===== PROVIDED DATA
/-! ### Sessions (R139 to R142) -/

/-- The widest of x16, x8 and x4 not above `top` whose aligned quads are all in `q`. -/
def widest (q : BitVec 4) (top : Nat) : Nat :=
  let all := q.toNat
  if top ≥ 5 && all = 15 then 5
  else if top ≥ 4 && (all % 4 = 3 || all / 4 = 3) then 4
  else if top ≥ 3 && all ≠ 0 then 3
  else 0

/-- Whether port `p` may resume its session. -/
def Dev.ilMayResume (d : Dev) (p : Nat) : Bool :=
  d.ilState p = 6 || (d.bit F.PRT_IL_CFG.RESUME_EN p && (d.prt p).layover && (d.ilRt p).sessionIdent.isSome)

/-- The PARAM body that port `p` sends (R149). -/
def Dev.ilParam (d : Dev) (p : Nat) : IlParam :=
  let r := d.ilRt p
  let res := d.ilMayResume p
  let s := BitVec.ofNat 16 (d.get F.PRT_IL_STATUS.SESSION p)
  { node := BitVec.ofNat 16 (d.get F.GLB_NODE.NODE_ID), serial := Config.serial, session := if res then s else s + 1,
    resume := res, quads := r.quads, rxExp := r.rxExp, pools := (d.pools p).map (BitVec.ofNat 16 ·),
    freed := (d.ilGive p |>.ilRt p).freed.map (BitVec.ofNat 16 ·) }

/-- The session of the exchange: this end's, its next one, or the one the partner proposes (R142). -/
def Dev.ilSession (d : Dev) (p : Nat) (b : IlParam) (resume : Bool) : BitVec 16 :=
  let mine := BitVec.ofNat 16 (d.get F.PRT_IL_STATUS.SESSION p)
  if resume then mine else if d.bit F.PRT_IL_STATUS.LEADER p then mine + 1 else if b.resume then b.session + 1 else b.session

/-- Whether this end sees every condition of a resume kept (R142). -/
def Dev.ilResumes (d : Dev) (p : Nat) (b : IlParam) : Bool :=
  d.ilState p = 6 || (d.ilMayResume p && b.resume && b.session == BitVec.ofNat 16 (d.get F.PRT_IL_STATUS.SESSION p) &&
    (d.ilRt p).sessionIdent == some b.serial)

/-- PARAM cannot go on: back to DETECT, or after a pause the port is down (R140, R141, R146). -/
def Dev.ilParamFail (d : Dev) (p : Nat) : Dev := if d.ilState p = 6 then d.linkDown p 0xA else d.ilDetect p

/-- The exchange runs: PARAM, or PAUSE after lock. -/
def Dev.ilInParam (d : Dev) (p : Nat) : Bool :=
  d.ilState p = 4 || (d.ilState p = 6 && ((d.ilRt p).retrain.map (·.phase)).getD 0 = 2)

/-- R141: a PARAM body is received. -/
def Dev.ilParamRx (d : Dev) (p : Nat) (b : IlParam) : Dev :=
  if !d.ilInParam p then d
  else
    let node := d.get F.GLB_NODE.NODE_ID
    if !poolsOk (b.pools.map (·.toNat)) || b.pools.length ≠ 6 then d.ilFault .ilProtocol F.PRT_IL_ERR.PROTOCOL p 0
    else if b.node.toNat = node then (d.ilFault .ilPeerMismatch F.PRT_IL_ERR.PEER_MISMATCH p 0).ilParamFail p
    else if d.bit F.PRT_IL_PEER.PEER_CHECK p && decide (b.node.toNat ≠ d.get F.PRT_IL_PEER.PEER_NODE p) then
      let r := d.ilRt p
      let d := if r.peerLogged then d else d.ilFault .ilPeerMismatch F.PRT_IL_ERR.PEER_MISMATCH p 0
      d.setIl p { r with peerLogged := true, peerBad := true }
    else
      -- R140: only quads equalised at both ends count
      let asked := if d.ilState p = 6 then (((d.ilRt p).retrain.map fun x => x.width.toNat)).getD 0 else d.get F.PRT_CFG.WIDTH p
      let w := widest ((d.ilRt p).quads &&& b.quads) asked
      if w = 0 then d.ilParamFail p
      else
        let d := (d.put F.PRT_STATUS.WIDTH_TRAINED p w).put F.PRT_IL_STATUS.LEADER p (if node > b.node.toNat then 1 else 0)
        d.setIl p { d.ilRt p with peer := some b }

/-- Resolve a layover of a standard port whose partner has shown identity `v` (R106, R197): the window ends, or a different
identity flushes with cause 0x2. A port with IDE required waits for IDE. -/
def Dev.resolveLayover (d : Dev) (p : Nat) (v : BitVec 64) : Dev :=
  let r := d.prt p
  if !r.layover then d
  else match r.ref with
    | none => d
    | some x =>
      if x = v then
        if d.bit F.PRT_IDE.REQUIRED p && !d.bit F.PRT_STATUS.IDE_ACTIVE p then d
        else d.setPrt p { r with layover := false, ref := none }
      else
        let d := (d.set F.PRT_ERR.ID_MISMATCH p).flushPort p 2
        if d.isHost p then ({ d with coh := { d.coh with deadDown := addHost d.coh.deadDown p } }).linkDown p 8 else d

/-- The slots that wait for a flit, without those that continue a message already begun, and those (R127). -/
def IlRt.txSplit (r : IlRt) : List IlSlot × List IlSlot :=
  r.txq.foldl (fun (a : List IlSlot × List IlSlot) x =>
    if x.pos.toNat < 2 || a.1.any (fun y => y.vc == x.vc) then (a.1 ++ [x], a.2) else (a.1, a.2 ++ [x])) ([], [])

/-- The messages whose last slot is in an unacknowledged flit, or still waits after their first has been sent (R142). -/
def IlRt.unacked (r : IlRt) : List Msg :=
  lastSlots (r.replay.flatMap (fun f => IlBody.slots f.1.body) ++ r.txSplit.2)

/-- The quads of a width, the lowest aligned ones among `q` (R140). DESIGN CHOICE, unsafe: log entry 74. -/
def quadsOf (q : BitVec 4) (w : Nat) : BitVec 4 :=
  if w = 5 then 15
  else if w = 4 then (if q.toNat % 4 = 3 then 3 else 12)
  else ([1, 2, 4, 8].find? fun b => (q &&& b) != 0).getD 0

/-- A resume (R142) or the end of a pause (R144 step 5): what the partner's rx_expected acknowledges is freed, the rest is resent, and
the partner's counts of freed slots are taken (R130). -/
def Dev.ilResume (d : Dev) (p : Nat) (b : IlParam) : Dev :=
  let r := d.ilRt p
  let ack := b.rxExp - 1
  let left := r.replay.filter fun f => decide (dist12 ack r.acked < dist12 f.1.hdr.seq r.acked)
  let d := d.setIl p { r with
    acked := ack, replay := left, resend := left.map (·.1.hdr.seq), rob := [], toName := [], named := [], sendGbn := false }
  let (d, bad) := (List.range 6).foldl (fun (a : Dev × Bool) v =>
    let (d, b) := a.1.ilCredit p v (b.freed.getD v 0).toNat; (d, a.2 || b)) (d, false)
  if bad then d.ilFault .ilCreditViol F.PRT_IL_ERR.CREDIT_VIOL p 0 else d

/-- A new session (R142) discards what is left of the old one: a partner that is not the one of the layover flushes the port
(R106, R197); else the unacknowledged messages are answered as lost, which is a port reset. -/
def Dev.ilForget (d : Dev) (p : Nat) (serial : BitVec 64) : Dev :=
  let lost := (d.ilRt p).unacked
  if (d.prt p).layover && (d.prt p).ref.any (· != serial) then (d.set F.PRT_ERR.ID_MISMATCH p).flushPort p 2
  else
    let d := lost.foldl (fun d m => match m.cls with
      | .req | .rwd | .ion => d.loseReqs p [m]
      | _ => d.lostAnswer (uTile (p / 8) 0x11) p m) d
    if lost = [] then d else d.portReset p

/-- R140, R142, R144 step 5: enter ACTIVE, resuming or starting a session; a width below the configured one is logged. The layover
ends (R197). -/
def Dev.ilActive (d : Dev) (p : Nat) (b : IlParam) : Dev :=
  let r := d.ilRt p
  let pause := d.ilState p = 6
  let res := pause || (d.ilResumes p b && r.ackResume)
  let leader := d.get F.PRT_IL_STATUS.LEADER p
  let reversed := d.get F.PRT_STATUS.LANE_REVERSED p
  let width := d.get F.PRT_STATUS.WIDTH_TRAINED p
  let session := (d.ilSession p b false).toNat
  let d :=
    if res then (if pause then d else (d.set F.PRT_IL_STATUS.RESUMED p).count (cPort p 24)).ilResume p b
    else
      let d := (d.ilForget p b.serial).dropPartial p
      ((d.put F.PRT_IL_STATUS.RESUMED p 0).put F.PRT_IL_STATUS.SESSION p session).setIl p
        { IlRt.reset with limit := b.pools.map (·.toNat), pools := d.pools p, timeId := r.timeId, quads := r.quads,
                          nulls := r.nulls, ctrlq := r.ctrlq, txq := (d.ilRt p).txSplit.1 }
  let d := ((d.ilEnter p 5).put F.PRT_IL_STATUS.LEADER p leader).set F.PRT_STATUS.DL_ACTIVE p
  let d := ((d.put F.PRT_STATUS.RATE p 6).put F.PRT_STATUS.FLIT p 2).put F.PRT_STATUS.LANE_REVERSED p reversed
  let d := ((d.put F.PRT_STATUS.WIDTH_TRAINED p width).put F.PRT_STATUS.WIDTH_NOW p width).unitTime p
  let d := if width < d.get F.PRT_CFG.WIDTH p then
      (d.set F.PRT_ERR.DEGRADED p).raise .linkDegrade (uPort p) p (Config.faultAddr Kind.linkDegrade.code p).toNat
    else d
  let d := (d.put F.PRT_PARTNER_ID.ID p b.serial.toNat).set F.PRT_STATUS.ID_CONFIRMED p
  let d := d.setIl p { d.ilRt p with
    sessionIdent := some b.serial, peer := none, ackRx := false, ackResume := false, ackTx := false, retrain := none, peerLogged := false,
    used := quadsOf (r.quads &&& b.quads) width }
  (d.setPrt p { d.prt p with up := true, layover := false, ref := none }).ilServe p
==========
EXERCISE DETAILS » Quote, word for word, every line from the top of the entries through the line that holds "def Dev.ilMayResume (d".

TASK ANSWER »
/-! ### Sessions (R139 to R142) -/

/-- The widest of x16, x8 and x4 not above `top` whose aligned quads are all in `q`. -/
def widest (q : BitVec 4) (top : Nat) : Nat :=
  let all := q.toNat
  if top ≥ 5 && all = 15 then 5
  else if top ≥ 4 && (all % 4 = 3 || all / 4 = 3) then 4
  else if top ≥ 3 && all ≠ 0 then 3
  else 0

/-- Whether port `p` may resume its session. -/
def Dev.ilMayResume (d : Dev) (p : Nat) : Bool :=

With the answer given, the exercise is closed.